Why is this important? Because therapists who seek the help of supervisors are very eager to grow, and have many irons in the fire that they are trying to get better at. They come armed with a smorgasbord of questions about their ‘stuck’ cases, and have a gazillion number of psychotherapy methods/approaches/tools they are trying to master.
So it if an average supervisor encounters this, they are naturally eager to help and problem solve.

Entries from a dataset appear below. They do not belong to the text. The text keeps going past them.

-- ==== Sys2Proof/Machine/Writes.lean ====
section
/-! DEFINITION. What an accepted write of an object that is not a DOMAIN does, by the rule of the chapter that owns it. The
answer is an abort code where that rule rejects the value. -/

namespace Sys2Proof.Machine

/-- What comes of a write that passed the checks of its type: an abort code of the owning rule, or an outcome. -/
abbrev Written := Except Nat Result

/-- A write that its rule rejects (step 11 of the table SOP check order). -/
def refuseValue : Written := .error Abort.valueRange

/-- A write whose effect is a next state. -/
def wrote (s : State) : Written := .ok (.next s)

/-- A write that its rule may reject with VALUE_RANGE. -/
def wroteIf : Option State → Written
  | some s => wrote s
  | none => refuseValue

/-- A write of 0 or 1 that acts where it is 1. -/
def onOne (s : State) (v : Nat) (f : State → State) : Written := wrote (if v = 1 then f s else s)

/-! ### Settings that a function holds (R94, R99) -/

/-- Settings that a stopped function holds at their value in force: RWH ones, and the mode settings of ports and groups. -/
def frozenKind (f : Family) : Bool :=
  decide (f.access = .rwh) || f.index == 0x1402 || f.index == 0x1404 || f.index == 0x1405 || f.index == 0x1406

/-- The function that holds a written setting back, while it does. -/
def State.holdsBack (s : State) (f : Family) (key : Nat) : Bool :=
  frozenKind f && match s.freezer key with
    | some n => s.heldFn n
    | none => false

/-- A setting stored; the value in force stays where its function holds it (R94, R99). -/
def State.storeSetting (s : State) (f : Family) (key v : Nat) : State :=
  let s' := if s.holdsBack f key && (Sparse.find? s.frozen key).isNone then
      { s with frozen := Sparse.insert s.frozen key (s.obj? key) } else s
  s'.put key v

/-- Bytes of a region stored; those in force stay where their function holds them (R94). -/
def State.storeBytes (s : State) (f : Family) (key off : Nat) (b : List Byte) : State :=
  let s' := if s.holdsBack f key then
      { s with frozenDom := (List.range b.length).foldl (fun m i =>
          let a := Defaults.domAddr key (off + i)
          if (Sparse.find? m a).isSome then m else Sparse.insert m a (Sparse.get Defaults.dom s.dom a)) s.frozenDom }
    else s
  s'.putBytes key off b

/-! ### Sessions, reset and boot (02, 03) -/

/-- LIFE_REQUEST (R81): a signature, where one is judged, is an operand or a free value. -/
def State.writeLife (s : State) (v : Nat) (signature : Option Bool) : Written :=
  if v / 256 ≠ 0x4C4346 ∨ 4 < v % 256 then refuseValue
  else match signature with
    | some good => wrote (s.lifeRequest (v % 256) good)
    | none => let (x, s) := s.free 1
              wrote (s.lifeRequest (v % 256) (x == 1))

/-- UPLOAD_START (R77). -/
def State.writeUpload (s : State) (v : Nat) : Written :=
  if s.obj? Obj.bootState ≠ 7 then refuseValue else wrote (if v = 1 then s.upload else s)

/-- RESET_REQUEST (R70, R72): 1 warm, 2 cold. -/
def State.writeReset (s : State) (v : Nat) : State := if v = 1 then s.warmCause 4 else s.beginReset .cold 3

/-- An object of 0x1000–0x11FF. -/
def State.writeIdentity (s : State) (f : Family) (key v : Nat) (signature : Option Bool) : Written :=
  if key = Obj.lifeRequest then s.writeLife v signature
  else if key = Obj.lifeSummaryClear then wrote (s.clearFlags Obj.lifeSummary v)
  else if key = Obj.commSummaryClear then wrote (s.clearFlags Obj.commSummary v)
  else if key = Obj.sopAuthRequired then
    wrote (let s := s.storeSetting f key v
           if v = 1 then s.closeSessions fun x => !x.auth else s)
  else if key = Obj.sopKeySlot then wrote ((s.storeSetting f key v).closeSessions fun x => x.auth)
  else if 0x1108 ≤ f.index ∧ f.index < 0x1110 then
    onOne s v fun s => s.closeSession (key / 256 - 0x1107)
  else wrote (s.storeSetting f key v)

/-- An object of 0x1200–0x12FF. -/
def State.writeClocks (s : State) (f : Family) (key v : Nat) : Written :=
  if key = Obj.resetRequest then wrote (s.writeReset v)
  else if key = Obj.uploadStart then s.writeUpload v
  else if key = Obj.clockSummaryClear then wrote (s.clearFlags Obj.clockSummary v)
  else if key = Obj.ppsOutEnable then
    wrote (let s := (s.storeSetting f key v).ppsBase
           if v = 0 then { s with timing := { s.timing with ppsOut := false } } else s)
  else if key = Obj.ppsOutOffsetNs then wrote (s.storeSetting f key v).ppsBase
  else if f.index = 0x1232 then wrote (s.storeSetting f key (clearBits v 0x7C80))
  else wrote (s.storeSetting f key v)

/-! ### Modes and functions (04) -/

/-- The function whose FUNCTION_REQUEST an index and sub-index name. -/
def requestedFn (index sub : Nat) : Nat :=
  match index with
  | 0x1411 => sub - 1
  | 0x1413 => Fn.schedNo (sub - 1)
  | 0x1415 => Fn.cipherNo (sub - 1)
  | 0x1417 => Fn.pipeNo (sub - 1)
  | 0x1419 => Fn.reliefNo (sub - 1)
  | _ => Fn.fabricNo

/-- A FUNCTION_REQUEST object's index. -/
def isRequest (index : Nat) : Bool :=
  index == 0x1411 || index == 0x1413 || index == 0x1415 || index == 0x1417 || index == 0x1419 || index == 0x141B

/-- An object of 0x1400–0x14FF. -/
def State.writeModes (s : State) (f : Family) (key v : Nat) : Written :=
  if isRequest f.index then s.requestFn (requestedFn f.index (key % 256)) v
  else if key = Obj.modeSummaryClear then wrote (s.clearFlags Obj.modeSummary v)
  else
    let s' := s.storeSetting f key v
    if f.index = 0x1406 ∧ v = 0 ∧ !s.holdsBack f key then wrote (s'.sleepOff (key % 256 - 1)) else wrote s'

/-! ### Ports and pipes (05, 06) -/

/-- An object of 0x2000–0x27FF. -/
def State.writePort (s : State) (f : Family) (key v : Nat) : Written :=
  let p := (key / 256 - 0x2000) / 16
  if key = Obj.underrunStepReset p then onOne s v fun s => s.underrunStepReset p
  else if key = Obj.portFlagsClear p then wrote (s.clearFlags (Obj.portFlags p) v)
  else if key = Obj.statsRxHalfClear p then wrote (s.clearFlags (Obj.statsRxHalf p) v)
  else if key = Obj.statsTxHalfClear p then wrote (s.clearFlags (Obj.statsTxHalf p) v)
  else if key = Obj.statsClear p then wrote (s.statsClear p v)
  else wrote (s.storeSetting f key v)

/-- A graph copy becomes the selected one (R155): UB-PAR-1 where its transitions overrun. -/
def State.selectGraph (s : State) (v : Nat) : Written :=
  if s.graphOverruns (v == 1) then .ok (undefinedCase "UB-PAR-1")
  else if s.graphMisfits (v == 1) then .ok (undefinedCase "UB-PAR-2")
  else wrote (s.put Obj.parseGraphSelect v)

/-- STANDARD_GRAPH_LOAD (R155): a busy copy takes no write. -/
def State.loadStandard (s : State) (v : Nat) : Written :=
  if v ≠ 1 then wrote s
  else if s.graphBusy (s.obj? Obj.parseGraphSelect == 0) then refuseValue
  else wrote s.loadStandardGraph

/-- An object of 0x3000–0x30FF. -/
def State.writeParser (s : State) (f : Family) (key v : Nat) : Written :=
  if f.index = 0x3000 then wrote (s.clearFlags (Obj.pipeFlags (key / 256 - 0x3000)) v)
  else if key = Obj.parseGraphSelect then s.selectGraph v
  else if key = Obj.standardGraphLoad then s.loadStandard v
  else wrote (s.storeSetting f key v)

/-! ### Lookup and Relief (07, 08, 09) -/

/-- The entries of a family with entry `j` written: every LENGTH_CODE within the family's, lengths in use strictly decreasing,
and each segment within the pool (R177). -/
def probesGood (entries : List Nat) (fam : Nat) : Bool :=
  let used := (entries.map fun e => bits e 31 24).filter fun c => c != 0
  entries.all (fun e => decide (bits e 31 24 ≤ if fam = 0 then 33 else 129) &&
    decide (bits e 23 12 + bits e 11 0 + 1 ≤ 4096)) &&
    (used.zip (used.drop 1)).all fun p => decide (p.2 < p.1)

/-- PROBE_LENGTH (R177). -/
def State.writeProbe (s : State) (fam j v : Nat) : Written :=
  let entries := (List.range 12).map fun i => if i = j then v else s.probeEntry fam i
  if !probesGood entries fam || (s.em.units.any fun u => u.keyType == fam + 1) then refuseValue
  else wrote (s.put (Obj.probeLength fam j) v)

/-- EM_SEED1 or EM_SEED2 (R165). -/
def State.writeSeed (s : State) (key v : Nat) : Written :=
  let q := key / 256 - 0x4000
  if s.em.units.any fun u => u.copy == q then refuseValue else wrote (s.put key v)

/-- An object of 0x4000–0x4FFF. -/
def State.writeTables (s : State) (f : Family) (key v : Nat) : Written :=
  if f.index = 0x4000 then s.writeSeed key v
  else if key = Obj.tableSummaryClear then wrote (s.clearFlags Obj.tableSummary v)
  else if f.index = 0x4020 then s.writeProbe (key / 256 - 0x4020) (key % 256 - 1) v
  else if key = Obj.versionCancel then onOne s v State.versionCancel
  else wrote (s.storeSetting f key v)

/-- An object of 0x5000–0x5FFF. -/
def State.writeRelief (s : State) (f : Family) (key v : Nat) : Written :=
  if key = Obj.reliefSummaryClear then wrote (s.clearFlags Obj.reliefSummary v) else wrote (s.storeSetting f key v)

/-! ### Buffers, queues and rewrite (10, 11, 12) -/

/-- Ring pointers at a position outside the ring's new capacity: HEAD and TAIL become one free pointer within it. -/
def State.refitCapture (s : State) : State :=
  let cap := s.ringCapacity 2
  if bits (s.obj? (Obj.ringHead 2)) 30 0 < cap then s
  else
    let (x, s) := s.free 32
    let ptr := field 31 (bits x 31 31) + bits x 30 0 % cap
    (s.put (Obj.ringHead 2) ptr).put (Obj.ringTail 2) ptr

/-- CAPTURE_RING_MIB (R268, R285): rejected while capture is on, the ring holds records, or a channel would keep fewer than
1,024 spill bins. -/
def State.writeCaptureSize (s : State) (v : Nat) : Written :=
  let s' := s.put Obj.captureRingMib v
  if s.obj? Obj.captureEnable = 1 ∨ !s.ringEmpty 2 ∨ (!s.channels.isEmpty && decide (s'.binsPerChannel < 1024)) then refuseValue
  else wrote s'.refitCapture

/-- An object of 0x6000–0x6FFF. -/
def State.writeBuffers (s : State) (f : Family) (key v : Nat) : Written :=
  if key = Obj.queueSummaryClear then wrote (s.clearFlags Obj.queueSummary v)
  else if key = Obj.classQuotaCells 2 ∧ v < 128 then refuseValue
  else if key = Obj.headroomCells ∧ 786432 < s.guaranteeReserved + v then refuseValue
  else if f.index = 0x6800 then wrote (s.restartPeak (key / 256 - 0x6800))
  else if key = Obj.captureRingMib then s.writeCaptureSize v
  else if key = Obj.sampleSeed then wrote ((s.put key v).seedSamples v)
  else wrote (s.storeSetting f key v)

/-! ### Cipher, Atelier, faults and the Kiln (14, 15, 16, 18) -/

/-- A SecY configuration keeps its field map (R351). -/
def secyGood (v : Nat) : Bool :=
  bits v 253 252 != 3 && !(bit v 250 && bit v 249) && bits v 246 224 == 0 && bits v 63 0 == 0

/-- KEY_ERASE (R361): bit [12] chooses the job keys. -/
def State.writeErase (s : State) (v : Nat) : Written :=
  let n := bits v 11 0
  let job := bit v 12
  if job && decide (64 ≤ n) then refuseValue
  else wrote (((s.eraseKey (if job then 4096 + n else n)).request 4).raiseTrap 4 1 3)

/-- An object of 0x7000–0x71FF. -/
def State.writeCipher (s : State) (f : Family) (key v : Nat) : Written :=
  if f.index = 0x7020 then (if secyGood v then wrote (s.storeSetting f key v) else refuseValue)
  else if key = Obj.keyErase then s.writeErase v
  else if key = Obj.keyClearLoad then wroteIf (s.writeClearLoad v)
  else if key = Obj.jobAbort then wrote (s.abortJob v)
  else if key = Obj.cipherSummaryClear then wrote (s.clearFlags Obj.cipherSummary v)
  else wrote (s.storeSetting f key v)

/-- An object of 0x8000–0x80FF. -/
def State.writeAtelier (s : State) (f : Family) (key v : Nat) : Written :=
  if key = Obj.reloadStart then wroteIf (s.reloadStart v)
  else if key = Obj.atelierSummaryClear then wrote (s.clearFlags Obj.atelierSummary v)
  else wrote (s.storeSetting f key v)

/-- FENCE_REQUEST (R381, R388): a DDR5 channel released is retrained by sequencer 7 (table Work classes). -/
def State.writeFence (s : State) (v : Nat) : Written :=
  let channel := (bits v 31 24 == 2 || bits v 31 24 == 3) && 0x420 ≤ bits v 11 0 && bits v 11 0 < 0x430
  wroteIf ((s.fenceRequest v).map fun s => if channel then s.request 7 else s)

/-- An object of 0x9000–0x9FFF. -/
def State.writeFaults (s : State) (f : Family) (key v : Nat) : Written :=
  if key = Obj.firstErrorClear then onOne s v State.clearFirst
  else if key = Obj.faultAck then wroteIf (s.faultAck v)
  else if key = Obj.faultSummaryClear then wrote (s.clearFlags Obj.faultSummary v)
  else if key = Obj.fenceRequest then s.writeFence v
  else if f.index = 0x9021 then (if v = 1 then wroteIf (s.groupReturn (key % 256 - 1)) else wrote s)
  else if key = Obj.inject then wroteIf (s.writeInject v)
  else if key = Obj.sliceRequest then wroteIf (s.sliceRequest v)
  else wrote (s.storeSetting f key v)

/-! ### Counters, rings and the fabric (17, 02, 13) -/

/-- An object of 0xA000–0xAFFF. -/
def State.writeCounters (s : State) (f : Family) (key v : Nat) : Written :=
  if key = Obj.counterSummaryClear then wrote (s.clearFlags Obj.counterSummary v)
  else if key = Obj.caliperFreeze then wrote (s.caliperFreeze v)
  else if key = Obj.caliperClearAll then onOne s v State.caliperClear
  else wrote (s.storeSetting f key v)

/-- A pointer that a ring of this capacity holds (R61). -/
def pointerGood (capacity p : Nat) : Bool := decide (bits p 30 0 < capacity)

/-- The places from one pointer on to another, over both laps of a ring (R61). -/
def pointerSpan (capacity head tail : Nat) : Nat :=
  let place := fun p => bits p 31 31 * capacity + bits p 30 0
  (place head + 2 * capacity - place tail) % (2 * capacity)

/-- RING_HEAD of a host-to-device ring advanced (R60, R62): UB-DIC-2 past the device's TAIL. Records on ring 8 ask for
sequencer 0 (R430). -/
def State.writeHead (s : State) (r v : Nat) : Written :=
  let cap := s.ringCapacity r
  let tail := s.obj? (Obj.ringTail r)
  let head := s.obj? (Obj.ringHead r)
  if !pointerGood cap v || decide (cap < pointerSpan cap v tail) ||
      decide (pointerSpan cap v tail < pointerSpan cap head tail) then .ok (undefinedCase "UB-DIC-2")
  else
    let s := s.put (Obj.ringHead r) v
    wrote (if r = 8 ∧ v ≠ head then s.request 0 else s)

/-- RING_TAIL of a device-to-host ring advanced (R62): UB-DIC-1 outside the span from TAIL to HEAD. Room on ring 4 lets ended
jobs complete (R365). -/
def State.writeTail (s : State) (r v : Nat) : Written :=
  let cap := s.ringCapacity r
  let tail := s.obj? (Obj.ringTail r)
  let head := s.obj? (Obj.ringHead r)
  if !pointerGood cap v || decide (pointerSpan cap head tail < pointerSpan cap v tail) then
    .ok (undefinedCase "UB-DIC-1")
  else
    let s := s.put (Obj.ringTail r) v
    wrote (if r = 4 then s.flushEnded (s.cipher.ended.length) else s)

/-- An object of 0xB000–0xBFFF. -/
def State.writeRing (s : State) (f : Family) (key v : Nat) : Written :=
  let r := (key / 256 - 0xB000) / 16
  if key = Obj.ringHead r then s.writeHead r v
  else if key = Obj.ringTail r then s.writeTail r v
  else if key = Obj.ringStatusClear r then wrote (s.clearFlags (Obj.ringStatus r) v)
  else wrote (s.storeSetting f key v)

/-- An object of 0xC000–0xCFFF. -/
def State.writeFabric (s : State) (f : Family) (key v : Nat) : Written :=
  if key = Obj.fabricSummaryClear then wrote (s.clearFlags Obj.fabricSummary v) else wrote (s.storeSetting f key v)

/-- The effect of an accepted write of an object, by its index range (table Index map). `signature` is the verdict on a signature
that the write has judged, where the command carries one. -/
def State.writeObject (s : State) (f : Family) (key v : Nat) (signature : Option Bool) : Written :=
  match f.index / 4096 with
  | 1 => if f.index < 0x1200 then s.writeIdentity f key v signature
         else if f.index < 0x1400 then s.writeClocks f key v else s.writeModes f key v
  | 2 => s.writePort f key v
  | 3 => s.writeParser f key v
  | 4 => s.writeTables f key v
  | 5 => s.writeRelief f key v
  | 6 => s.writeBuffers f key v
  | 7 => s.writeCipher f key v
  | 8 => s.writeAtelier f key v
  | 9 => s.writeFaults f key v
  | 10 => s.writeCounters f key v
  | 11 => s.writeRing f key v
  | _ => s.writeFabric f key v

end Sys2Proof.Machine
end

But what is really required is for supervisors to sharpen and redefine the problem, based on what’s going to have leverage on moving the needle for the therapist’s performance, without getting entwined with the pressure to perform, but becoming more liberated to engage in deep learning. (Listen to this podcast episode #5. When Performing Impedes Learning).
What we need are supervisors who engage in binocular vision:
- coaching for performance and
- coaching for development
Coaching for Performance.
It’s important to work through ‘stuck’ cases with supervisees, but it’s not enough. It’s a fire-fighting down-stream effort. And besides, as learners we are really poor at transferring first principles learning from one context to another, so supervisors need to guide them in generalising learnings based on clear patterns observed in their outcome data and clinical practice.
Coaching for Development.
We need to also keep another eye on helping supervisees move towards their individual growth edge, and help them carve out a current learning objective that has true leverage on improving their outcomes across the board. This is less fire-fighting, and more “igniting” of the personhood for the therapist to come his/her frontier. This is up-stream work.
We need both coaching for performance and coaching for development. Weaving this duality helps supervisors become better problem finders.
If you are a supervisor who want to become a better problem finder, the in-depth web-based workshop, Reigniting Clinical Supervision (RCS) helps you to do so.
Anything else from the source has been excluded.